P-Controller Design for Steady State Error

[Spimon]

Homework Statement

So this is a bit of a two-part question and I'm unsure which part I'm not doing right (or both!).
i) Find the closed loop transfer function of the system shown
ii) Design a proportional controller for the system to give a 10% steady state error

Any help, hints, suggestions would be greatly appreciated.
Thanks!

Homework Equations

Go = 4.0
α = 0.168
β = 0.0047
Z1 = 8.9
G(sen2) = 5.33*10^-5
The reference level is 40mm (it's a twin water tank system)

The Attempt at a Solution

Firstly, the CLTF

And the P-controller

Thanks for any help :D

 

[rude man]

1. In your CLTF panel. what's with the last two equations? You didn't try to isolate the pole locations... not that there was any reason to ... but your 1st equation is correct. I'm too lazy to work thru the rest of that panel.

2. As for the k_p computation: Assuming your final T(s) is correct, just take
lim s → 0 of T(s). Using your derivation of T(s) I make that to be
T(0) = kpG₀G_sens/(β + G_sensCG₀z₁)
which you set to 0.1 & solve for k_p.

 

[Spimon]

Oh, ok. Thanks guys. Maybe it is correct, or at least fundamentally on track - I'm not so worried about the actual numbers as the method.

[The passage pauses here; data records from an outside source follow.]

/-- Linear-space byte address to number, for `n` bytes within one tile, through descriptor 0 of a context (R142). The context need not be bound: what
stands at its TTABLE is read (DESIGN CHOICE, log 109, of a host access before context 0 is bound). Poison in the table is consumed like the tile's own (R18). -/
def State.linPa (s : State) (part : BitVec 5) (ctx : BitVec 3) (addr n : Nat) (write : Bool) : Except LinErr Nat :=
  match s.descBits part ctx 0 with
  | none => .error .bounds
  | some b =>
    let d := Desc.ofBits b
    if s.badDesc part ctx 0 then .error .poison
    else if !(d.linear && d.wf && descPlain b && d.format == 0) then .error .bounds
    else if addr + n > d.ext.getD 0 0 then .error .bounds
    else if s.badEntry d (addr / d.tileBytes) then .error .poison
    else
      let e := s.tileEntry d (addr / d.tileBytes)
      if !e.getLsbD 0 then .error .absent
      else if e.getLsbD 3 then .error .poison
      else if write && !e.getLsbD 1 then .error .writeprot
      else match s.locate part ctx e (d.tileBytes == 65536) (addr % d.tileBytes) with
        | .here pa => .ok pa
        | .far pkg pa => if pkg < s.fabric.packages then .error (.away pkg pa) else .error .absent
        | _ => .error .absent

/-- The first byte, in pieces of a range, whose tile is not present (R219, R471). -/
def State.firstAbsent (s : State) (part : BitVec 5) (ctx : BitVec 3) (ps : List (Nat × Nat)) : Option Nat :=
  (ps.find? fun p => match s.linPa part ctx p.1 p.2 false with
    | .error .absent => true
    | _ => false).map (·.1)

/-! ### Device accesses to a tensor of a context (R471) -/

/-- Where a byte of a tile lies, for a party that is no strand. -/
def State.devPlace (s : State) (p : BitVec 5) (ctx : BitVec 3) (d : Desc) (tile off : Nat) (write : Bool) :
    Except LinErr Nat :=
  let e := s.tileEntry d tile
  if s.badEntry d tile then .error .poison
  else if !e.getLsbD 0 then .error .absent
  else if e.getLsbD 3 then .error .poison
  else if write && !e.getLsbD 1 then .error .writeprot
  else match s.locate p ctx e (d.tileBytes == 65536) off with
    | .here pa => .ok pa
    | .far pkg pa => if pkg < s.fabric.packages then .error (.away pkg pa) else .error .absent
    | _ => .error .absent

/-- Where a byte of a ring's byte space lies (R146). -/
def State.ringPa (s : State) (p : BitVec 5) (ctx : BitVec 3) (tensor : BitVec 12) (byte : Nat) (write : Bool) :
    Except LinErr Nat :=
  match s.descBits p ctx tensor.toNat with
  | none => .error .bounds
  | some b =>
    let d := Desc.ofBits b
    if s.badDesc p ctx tensor.toNat then .error .poison
    else if d.kind != 3 || !d.wf || !descPlain b then .error .bounds
    else s.devPlace p ctx d (d.ringPlace byte).1 (d.ringPlace byte).2 write

/-- Splits a byte range at 64-byte boundaries: start and length of each piece (R155). -/
def pieces64 : Nat → Nat → Nat → List (Nat × Nat)
  | 0, _, _ => []
  | fuel + 1, a, n =>
    if n = 0 then []
    else
      let k := min n (64 - a % 64)
      (a, k) :: pieces64 fuel (a + k) (n - k)

/-! ### Accesses of the I/O die to other packages -/

/-- Is it a write? -/
def DevReq.isWrite (r : DevReq) : Bool := match r.act with
  | .write _ => true
  | _ => false

/-- Where an access of the I/O die lies. -/
def State.devAt (s : State) (r : DevReq) : Except LinErr Nat :=
  match r.ring with
  | none => s.linPa r.part r.ctx r.addr 1 r.isWrite
  | some t => s.ringPa r.part r.ctx t r.addr r.isWrite

/-- The answer to an access of the I/O die to linear space, if it has come. -/
def State.devAnswer (s : State) (part : BitVec 5) (ctx : BitVec 3) (addr : Nat) (act : DevAct) : Option PktBody :=
  (s.dev.find? fun r => r.part == part && r.ctx == ctx && r.addr == addr && r.ring.isNone && decide (r.act = act) && r.answer.isSome).bind (·.answer)

/-- Adds an access of the I/O die to those that wait. RETRY_RESEND of core 0 sends it (log 110). -/
def State.devAdd (s : State) (op : Nat) (part : BitVec 5) (ctx : BitVec 3) (addr : Nat) (act : DevAct) (ring : Option (BitVec 12) := none) : State :=
  { s with dev := s.dev ++ [{ op := op, tag := s.nextTag, part := part, ctx := ctx, addr := addr, act := act, ring := ring }], nextTag := s.nextTag + 1 }
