/-- Writes bytes of one 64-byte block for S or V: performed at the home, posted to another package, logged, or kept in
the write-combining buffer when non-temporal (R212, R215, R221). -/
def opWrite (k : Strand) (a : Acc) (bs : List Byte) (scope : Scope) (nt : Bool) (ord : MemOrd := .rlx) : Op Unit := do
  let w ← curCrew
  if nt then
    let (_, _) ← storePlace k a 1
    keepNt k w.ctx a bs
  else
    match ← storePlace k a 1 with
    | (none, defer) => logOp k a (.store bs) scope ord defer
    | (some (.inl pa), _) =>
      modify fun s => (s.bankWrite pa bs).modCore s.cur fun c =>
        c.count (if pa < shmBase then 29 else if pa < scrBase then 27 else 25) 1
    | (some (.inr (pkg, pa)), _) => do
      farRoom 1
      modify fun s => s.fabricWrite s.cur pkg 1 (.write [(pa, bs)] 0) (some (a.key w.ctx pa))

/-- Has a core a write on its way to another package that is not known to be performed (R215)? -/
def State.posting (s : State) (c : BitVec 7) : Bool :=
  (s.posts.any fun w => w.core == c && w.live s.time) || s.ports.toList.any fun p => p.waiting.any fun e => e.1 == c && !e.2.hdr.getLsbD 112

/-- Where a non-temporal store lands whose crew has left: its tile must be present and writable (R147, R212). -/
def State.ntPlace (s : State) (p : BitVec 5) (e : NtStore) : Except LinErr (Nat ⊕ (Nat × Nat)) :=
  match s.descBits p e.ctx e.tensor.toNat with
  | none => .error .bounds
  | some b =>
    let d := Desc.ofBits b
    let t := s.tileEntry d e.tile
    if s.badEntry d e.tile then .error .poison
    else if !t.getLsbD 0 then .error .absent
    else if t.getLsbD 3 then .error .poison
    else if !t.getLsbD 1 || t.getLsbD 2 then .error .writeprot
    else match (s.locate p e.ctx t (d.tileBytes == 65536) e.offset).under e.mem with
      | .here pa => .ok (.inl pa)
      | .far pkg pa => .ok (.inr (pkg, pa))
      | .unmapped => .error .absent
      | _ => .error (.stale 0)

/-- Can the oldest non-temporal store that a crew left behind go now (R28, R212)? -/
def State.ntReady (s : State) (core : BitVec 7) : Bool :=
  match (s.core core).wcb, (s.core core).crew, s.ownerOf core with
  | e :: _, none, some p => match s.ntPlace p e with
    | .ok (.inl pa) => !s.heldFrame pa
    | .ok (.inr _) => decide (s.outstanding core < 1024)
    | _ => false
  | _, _, _ => false

/-- Has a core a non-temporal store that can go on: performed, or into the side log (R212)? -/
def State.ntGoes (s : State) (core : BitVec 7) : Bool :=
  if (s.core core).crew.isSome then !(s.core core).wcb.isEmpty && decide ((s.core core).slog.length < 128) else s.ntReady core

/-- The side log entries of a core whose home is not another package: those that a release narrower than FABRIC covers (R191, R215). -/
def State.loggedHere (s : State) (core : BitVec 7) : List SlogEnt :=
  match (s.core core).crew with
  | none => []
  | some w => (s.core core).slog.filter fun e => match s.backPlace core w.part e.ctx e.tensor e.tile e.offset with
    | some (some _, _) => false
    | _ => true

/-- The releases of R191, R200, R203, R212 and R215: holds until every earlier write that the scope covers has been
performed. -/
def opRelease (scope : Scope) : Op Unit := do
  let s ← get
  let c := s.core s.cur
  match scope with
  | .core => pure ()
  | .gang | .die | .pkg => holdUnless (s.loggedHere s.cur).isEmpty
  | .fab | .sys =>
    if scope == .sys && !c.wcb.isEmpty then
      modify fun s => s.push (.ntStorePerform s.cur)
      holdOp
    else
      holdUnless c.slog.isEmpty
      if c.posted.any fun v => decide (s.time < v) then
        modify fun s => s.push (.fabricReleaseComplete s.cur)
        holdOp
      else holdUnless (!s.posting s.cur)

/-- The release that a pending REL fence asks of the next store or release-capable atomic (R200). -/
def opFencedRelease (k : Strand) : Op Unit := do
  let c ← curCore
  match (c.str k).relNext with
  | none => pure ()
  | some sc =>
    opRelease sc
    modCur fun c => c.setStr k { (c.str k) with relNext := none }

/-! ### The frame in which an instruction runs -/

/-- What an instruction does when it completes: goes on to the next word, to a target, or past a number of words. -/
inductive Next where
  | seq
  | to (pc : W32)
  | skip (words : Nat)
  deriving DecidableEq, Repr

/-- An instruction that has issued and does not finish now becomes, or stays, the strand's scoreboard entry (R241). -/
def State.keepHeld (s : State) (c : BitVec 7) (k : Strand) (h : Held) : State :=
  s.modCore c fun r => r.setStr k { (r.str k) with held := some h }

/-- Is the next command of a strand issued already, behind the one in progress (R294)? The pc has then moved past the first. -/
def Core.behind (c : Core) (k : Strand) : Bool := k == .m && c.ms.second.isSome

/-- The pc moves past an instruction of `len` words, unless it has. -/
def State.pass (s : State) (c : BitVec 7) (k : Strand) (pc : W32) (len : Nat) : State :=
  if (s.core c).behind k then s else s.advance c k pc len

/-- The instruction of a strand completes: the pc moves, the token is posted, the entry is freed. -/
def State.complete (s : State) (c : BitVec 7) (k : Strand) (h : Held) (len : Nat) (nx : Next) : State :=
  let s := if (s.core c).behind k then s else
    let s := match nx with
      | .seq => s.advance c k h.pc len
      | .to pc => s.modCore c fun r => r.setStr k { (r.str k) with pc := pc }
      | .skip n => s.advance c k h.pc n
    match h.next with
    | some pc => s.modCore c fun r => r.setStr k { (r.str k) with pc := pc }
    | none => s
  ((s.dropWaits c k).finishPost c k h).countRetired c k

/-- The strand's scoreboard entry, or an empty one. -/
def Core.heldOf (c : Core) (k : Strand) : Held := ((c.str k).held).getD {}

/-- Runs the body of the instruction that the strand holds: it completes, stays held, or faults with an entry of
PROGRESS FAULT (R241). Each turn in which it stays held counts as a stall (R93; log 46). -/
def runBody (k : Strand) (len : Nat) (body : Op Next) (s : State) : State :=
  let c := s.cur
  match body.run s with
  | (.ok nx, s') => s'.complete c k ((s'.core c).heldOf k) len nx
  | (.error (.hold t), s') => (s'.keepHeld c k { (s'.core c).heldOf k with notBefore := t }).modCore c (·.count (4 + (strandFin k).val) 1)
  | (.error (.done f), s') =>
    let h := (s'.core c).heldOf k
    let s' := ((s'.pass c k h.pc len).keepHeld c k { h with progress := .all }).countRetired c k
    (s'.dropWaits c k).takeFault c k h.pc (h.words.headD 0) f
  | (.error (.fault f), s') =>
    let h := (s'.core c).heldOf k
    ((s'.keepHeld c k { h with progress := .fault }).dropWaits c k).takeFault c k h.pc (h.words.headD 0) f

/-- An instruction issues (R241, R280, R286): it takes the token it waits for and the strand's scoreboard entry, which keeps its
words, the p registers it reads and the counter it will post to. -/
def State.issueHeld (s : State) (k : Strand) (tk : Tok) : State :=
  let c := s.cur
  let wi := waitIdx k tk.wait.toNat
  let s := if tk.wait ≠ 0 then s.modCore c fun r => r.setTok wi (r.tokAt wi - 1) else s
  let h : Held := { pc := ((s.core c).str k).pc, words := s.ir
                    entry := (s.core c).entryAt k ((s.ir.headD 0).extractLsb' 22 10).toNat, ps := (s.core c).p.toList
                    post := if tk.post = 0 then none else some (tokIdx k tk.post.toNat, 1) }
  let h := { h with mem := match (s.core c).crew with | some w => s.memRights w.part w.ctx | none => 0 }
  s.keepHeld c k h

/-- The commands that hold up further issue on X: a full queue, or one whose post waits for its counter (R285, R287). -/
def XState.blocked (x : XState) : Bool := decide (64 ≤ x.queue.length) || x.queue.any fun m => m.progress == .all

/-- The first issue of an instruction that is no X command (R286, R287, R338); `go` is what follows once it has its entry. -/
def issueInstr (k : Strand) (tk : Tok) (check issue : Op Unit) (go : State → State) (s : State) : State :=
  let c := s.cur
  let st := (s.core c).str k
  match (check.run s).1 with
  | .error (.fault f) => s.takeFault c k st.pc (s.ir.headD 0) f
  | .error _ => s
  | .ok _ =>
    let wi := waitIdx k tk.wait.toNat
    if (tk.wait ≠ 0 ∧ (s.core c).tokAt wi = 0) ∨ (k = .x ∧ (s.core c).xs.blocked = true) then s
    else
      match (issue.run s).1 with
      | .error (.fault f) => s.takeFault c k st.pc (s.ir.headD 0) f
      | .error _ => s
      | .ok _ => go (s.issueHeld k tk)

/-- An M command that is to take the second entry, if it can issue (R294): it stands in for the first while it does. -/
def Held.probing (h : Held) (k : Strand) : Bool := k == .m && h.probe && h.seq.isNone

/-- Runs one instruction of `len` words that is no X command, on the core that acts (R194, R286, R287, R293, R338). At a first issue
`check` makes the faults that rest on the words and operand fields; without a token to take, the strand then waits with
nothing changed; `issue` makes the faults that rest on values read at issue (R280), still before the token is taken; the
instruction takes a scoreboard entry and `body` runs. One that the strand already holds runs its body again; one that is to wait in the second entry of M
issues only. -/
def runInstr (k : Strand) (len : Nat) (tk : Tok) (check issue : Op Unit) (body : Op Next) (s : State) : State :=
  match ((s.core s.cur).str k).held with
  | some h => if h.probing k then issueInstr k tk check issue id s else runBody k len body s
  | none => issueInstr k tk check issue (runBody k len body) s

/-- Changes the scoreboard entry of the instruction that runs. -/
def modHeld (k : Strand) (f : Held → Held) : Op Unit := modCur fun c => c.setStr k { (c.str k) with held := some (f (c.heldOf k)) }

/-- The scoreboard entry of the instruction that runs. -/
def heldNow (k : Strand) : Op Held := do return (← curCore).heldOf k

/-- The four-entry loop stack of V, M and X (R392, R400, R419): an empty body or a fifth entry raises ILLOP. -/
def loopCheck (k : Strand) (len : Nat) : Op Unit := do
  legal (decide (len ≠ 0 ∧ ((← curCore).str k).loops.length < 4)) k

/-- `loop` on V, M and X: the body is the `len` words that follow, the count a p register. -/
def loopBody (k : Strand) (n : BitVec 5) (len : Nat) : Op Next := do
  let count ← pr k n.toNat
  let pc := (← heldNow k).pc
  if count = 0 then return .skip (len + 1)
  else
    let e : LoopEnt := ⟨pc + 1, pc + BitVec.ofNat 32 len, count - 1⟩
    modCur fun c => c.setStr k { (c.str k) with loops := e :: (c.str k).loops }
    return .to (pc + 1)

/-- No tokens: S words have no wait and post fields (R331). -/
def noTok : Tok := ⟨0, 0⟩

/-- Does an S instruction read a register whose value is pending (R221)? -/
def Core.waitsOn (c : Core) (srcs : List (BitVec 6)) : Bool := srcs.any fun r => c.pend.any (·.1 == r)

/-- Runs an S instruction that reads the registers `srcs`: it waits while one of them is pending. -/
def runS (srcs : List (BitVec 6)) (check : Op Unit) (body : Op Next) (s : State) : State :=
  if (s.core s.cur).waitsOn srcs then s else runInstr .s 1 noTok check (pure ()) body s

/-- Runs an S instruction that only computes: it reads `srcs`, changes the core's registers and goes on. -/
def simpleS (srcs : List (BitVec 6)) (f : Core → Core) (s : State) : State :=
  if (s.core s.cur).waitsOn srcs then s
  else (((s.modCore s.cur f).advance s.cur .s ((s.core s.cur).str .s).pc 1).countRetired s.cur .s)
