-- ==== Sys2Proof/Machine/System.lean ====
section
/-! DEFINITION. Meanings of the system and privileged forms (R440 to R463). -/

namespace Sys2Proof.Machine

/-! ### Targets and rights (R440, R441, R446) -/

/-- Rights by bit of the mask (R446). -/
def rStop : Nat := 0
def rState : Nat := 1
def rTrace : Nat := 2
def rProfile : Nat := 3

/-- A target word with nothing in fields that the form does not use (R440). -/
def tgtOk (t : Word) (cnt core strand self : Bool) : Bool :=
  fld t 24 40 == 0 && (cnt || fld t 20 4 == 0) && fld t 18 2 == 0 && (strand || fld t 16 2 == 0) && !t.getLsbD 15 &&
  (core || fld t 8 7 == 0) && (self || !t.getLsbD 7) && fld t 4 3 == 0

/-- CORE of a target word. -/
def tgtCore (t : Word) : BitVec 7 := t.extractLsb' 8 7

/-- STRAND of a target word. -/
def tgtStrand (t : Word) : Strand :=
  match fld t 16 2 with
  | 0 => .s
  | 1 => .v
  | 2 => .m
  | _ => .x

/-- DETAIL of CAPFAULT (R240, R441): the entry, or `0xFFFF` under SELF, and a GEN. -/
def detCap (t : Word) (gen : W32) : BitVec 320 :=
  BitVec.ofNat 320 ((if t.getLsbD 7 then 0xFFFF else fld t 0 4) + gen.toNat * 2 ^ 32)

/-- The subject that a target word names: its partition and context. -/
def subjectOf (t : Word) : Op (BitVec 5 × BitVec 3) := do
  let w ← curCrew
  if t.getLsbD 7 then return (w.part, w.ctx)
  else
    let e := (((← get).part w.part).ctx w.ctx).cap (fld t 0 4)
    return (e.part, e.ctx)

/-- The rights check at issue (R92, R441 step 2). -/
def rightCheck (t : Word) (right : Nat) : Op Unit := do
  if t.getLsbD 7 then pure ()
  else
    let w ← curCrew
    let s ← get
    let e := ((s.part w.part).ctx w.ctx).cap (fld t 0 4)
    let g := if e.inuse then s.genOf e.part e.ctx else 0
    need (e.inuse && e.mask.getLsbD right && e.gen == g) kCapfault 0 (detCap t g)

/-- Raises CAPFAULT at step 3 unless the subject condition holds (R441). -/
def condition (t : Word) (b : Bool) : Op Unit := do
  let (p, c) ← subjectOf t
  need b kCapfault 0 (detCap t ((← get).genOf p c))

/-- Does a core hold a crew of a context? -/
def State.holds (s : State) (core : BitVec 7) (p : BitVec 5) (c : BitVec 3) : Bool :=
  match (s.core core).crew with
  | some w => w.part == p && w.ctx == c
  | none => false

/-- Marks the form that S holds as performed (R463). -/
def markPerformed : Op Unit := modHeld .s fun h => { h with performed := true }

/-! ### Trap, halt, waiting (R443 to R445) -/

/-- Retires the one-word S form at hand. -/
def State.retireS (s : State) : State :=
  (s.advance s.cur .s ((s.core s.cur).str .s).pc 1).countRetired s.cur .s

/-- `trap` (R443): retires, then raises TRAP with its own pc. -/
def execTrap (imm : BitVec 16) (s : State) : Host.Outcome State Fault Refusal :=
  let pc := ((s.core s.cur).str .s).pc
  nx (s.retireS.takeFault s.cur .s pc (s.ir.headD 0) ⟨kTrap, 0, imm.setWidth 320, false⟩)

/-- `halt` (R444): retires, then raises the halt line with CAUSE 3. -/
def execHalt (s : State) : Host.Outcome State Fault Refusal :=
  nx (match (s.core s.cur).crew with
  | some w => s.retireS.raiseLine w.part 3
  | none => s)

/-- `wfi` (R445). -/
def execWfi (s : State) : Host.Outcome State Fault Refusal :=
  nx (runS [] (pure ()) (do
    let y := (← curCore).yld
    holdUnless (y.wake || y.deadline.isSome)
    modCur fun c => { c with yld := { c.yld with wake := false } }
    return .seq) s)

/-! ### Stop and resume (R449, R450) -/

/-- The checks of `stop` (R441, R449). -/
def stopCheck (a b : BitVec 6) : Op Unit := do
  let t ← xr a
  let m ← xr b
  legal (fld m 1 63 == 0 && tgtOk t false (m.getLsbD 0) (m.getLsbD 0) true) .s
  rightCheck t rStop

/-- `stop` (R292, R449). -/
def execStop (a b : BitVec 6) (s : State) : Host.Outcome State Fault Refusal :=
  let c := s.core s.cur
  if ((c.str .s).held.isNone && !c.waitsOn [a, b] && (c.xr a).getLsbD 7 && !(c.xr b).getLsbD 0 &&
      (match ((stopCheck a b).run s).1 with | .ok _ => true | .error _ => false)) then
    nx (match c.crew with
    | some w => s.retireS.raiseLine w.part 3
    | none => s)
  else nx (runS [a, b] (stopCheck a b) (do
    let t ← xr a
    let precise := (← xr b).getLsbD 0
    let (p, ctx) ← subjectOf t
    if !(← heldNow .s).performed then
      let s ← get
      let q := s.part p
      let core := tgtCore t
      let k := tgtStrand t
      if q.runctx != ctx || q.halted || (precise && !s.holds core p ctx) then return .seq
      else
        markPerformed
        if precise && ((s.core core).str k).live then
          if q.halt.isNone then modify fun s => s.modCore core fun r => r.setStr k { (r.str k) with armed := true }
        else modify fun s => s.raiseLine p 3
    holdUnless ((← get).part p).halted
    return .seq) s)

/-- `resume` (R242, R450). -/
def execResume (a : BitVec 6) (s : State) : Host.Outcome State Fault Refusal :=
  nx (runS [a] (do
    let t ← xr a
    legal (tgtOk t false false false false) .s
    rightCheck t rStop) (do
    let (p, ctx) ← subjectOf (← xr a)
    let q := (← get).part p
    if q.runctx == ctx && q.resumable then modify fun s => s.resumePart p
    return .seq) s)

/-! ### Saved state (R451, R452) -/

/-- The subject condition of `ctx.save` and `ctx.load` (R441). -/
def savedCondition (t : Word) (load : Bool) : Op Unit := do
  let (p, ctx) ← subjectOf t
  let s ← get
  let q := s.part p
  let cause := (q.halt.map (·.cause)).getD 0
  condition t (q.runctx == ctx && q.halted && cause != 2 && s.holds (tgtCore t) p ctx && !(load && q.fatal))

/-- The checks of `ctx.save` and `ctx.load` at issue. -/
def savedCheck (a : BitVec 6) : Op Unit := do
  let t ← xr a
  legal (a != 63 && tgtOk t false true false false) .s
  rightCheck t rState

/-- `ctx.save` (R451). -/
def execCtxSave (a : BitVec 6) (s : State) : Host.Outcome State Fault Refusal :=
  nx (runS [a, a + 1] (savedCheck a) (do
    let t ← xr a
    savedCondition t false
    acqClear
    let acc ← sysAcc (← xr (a + 1)).toNat 0x100000 64
    let (img, s) := (← get).image (tgtCore t) true
    set s
    writeAll .s acc.d.nt false (linPieces acc img)
    return .seq) s)

/-- `ctx.load` (R452). -/
def execCtxLoad (a : BitVec 6) (s : State) : Host.Outcome State Fault Refusal :=
  nx (runS [a, a + 1] (savedCheck a) (do
    let t ← xr a
    savedCondition t true
    acqClear
    let img ← readRange .s (← sysAcc (← xr (a + 1)).toNat 0x100000 64) 0x100000
    let rd : ImgRead := fun o n => (img.drop o).take n
    legal (shapeOk (leBV 64 (rd 0x310 8))) .s
    modify fun s => s.modCore (tgtCore t) fun r => r.ofImg rd
    return .seq) s)

/-! ### Decode tables (R290, R453) -/

/-- The decode tables of a context with one replaced. -/
def Ctx.setDtab (x : Ctx) (k : Strand) (t : DTab) : Ctx := { x with dtabs := x.dtabs.set (strandFin k) t }

/-- `dtab.load` (R290, R453): performed at the home, retired once every copy has applied it. -/
def execDtabLoad (a b : BitVec 6) (s : State) : Host.Outcome State Fault Refusal :=
  nx (runS [a, b] (do
    let v ← xr a
    let y ← xr b
    legal (fld v 2 6 == 0 && fld v 17 47 == 0 && (if v.getLsbD 16 then y == 0 && fld v 8 8 == 0 else fld v 8 8 != 0)) .s) (do
    let w ← curCrew
    if !(← heldNow .s).performed then
      let v ← xr a
      let n := fld v 0 2
      let k := tgtStrand (BitVec.ofNat 64 (n * 2 ^ 16))
      let tab ← if v.getLsbD 16 then pure ({} : DTab)
        else do
          acqClear
          let bs ← readRange .s (← sysAcc (← xr b).toNat 2048 64) 2048
          pure (DTab.ofBytes k (v.extractLsb' 8 8) bs)
      markPerformed
      modify fun s =>
        let s := s.modPart w.part fun p => p.modCtx w.ctx fun x => x.setDtab k tab
        (s.part w.part).cores.foldl (fun s c =>
          (s.modCore c fun r => { r with dtabUpd := r.dtabUpd ++ [(n, tab)] }).push (.decodeTableCopyApply c)) s
    let s ← get
    holdUnless ((s.part w.part).cores.all fun c => (s.core c).dtabUpd.isEmpty)
    return .seq) s)

/-- `decode_table_copy_apply` (R290, R453): a core's copy applies the next table whole. -/
def execDecodeTableCopyApply (core : BitVec 7) (s : State) : Host.Outcome State Fault Refusal :=
  nx (match (s.core core).dtabUpd with
  | [] => s
  | (n, t) :: rest => s.modCore core fun r =>
    { r with dtabs := Vector.ofFn fun i => if i.val = n then t else r.dtabs[i], dtabUpd := rest })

Rude Boy, the final 2 lines of the CLTF are the characteristic equation - just the denominator of the transfer function.
To isolate the pole locations, do I make set the numerator to equal zero and solve for S?
Similarly, to isolate zero locations I set the denominator to zero and solve for S?

Thanks! :)

 

[rude man]

Oh, ok. Thanks guys. Maybe it is correct, or at least fundamentally on track - I'm not so worried about the actual numbers as the method.

Rude Boy, the final 2 lines of the CLTF are the characteristic equation - just the denominator of the transfer function.
To isolate the pole locations, do I make set the numerator to equal zero and solve for S?
Similarly, to isolate zero locations I set the denominator to zero and solve for S?

Thanks! :)

Well, there was really no need to find the poles (yes, they are found by setting the denominator to zero) since you weren't asked to find the time response, just the steady-state error. And that, for a unity step input, is just T(0).
(Reason: step input transform is 1/s but the final-value theorem says lim s→ 0 of sT(s) so the s's cancel).

If you had been asked to find the time response to a step input you would, after finding the poles, have to do a fractional expansion of the entire T(s), includng the numerator, and then done the inverse transform on each of the terms of that expansion.

Or, if you got lucky, you might have found the entire T(s) in a table of transforms, then there would have been no need to find the poles.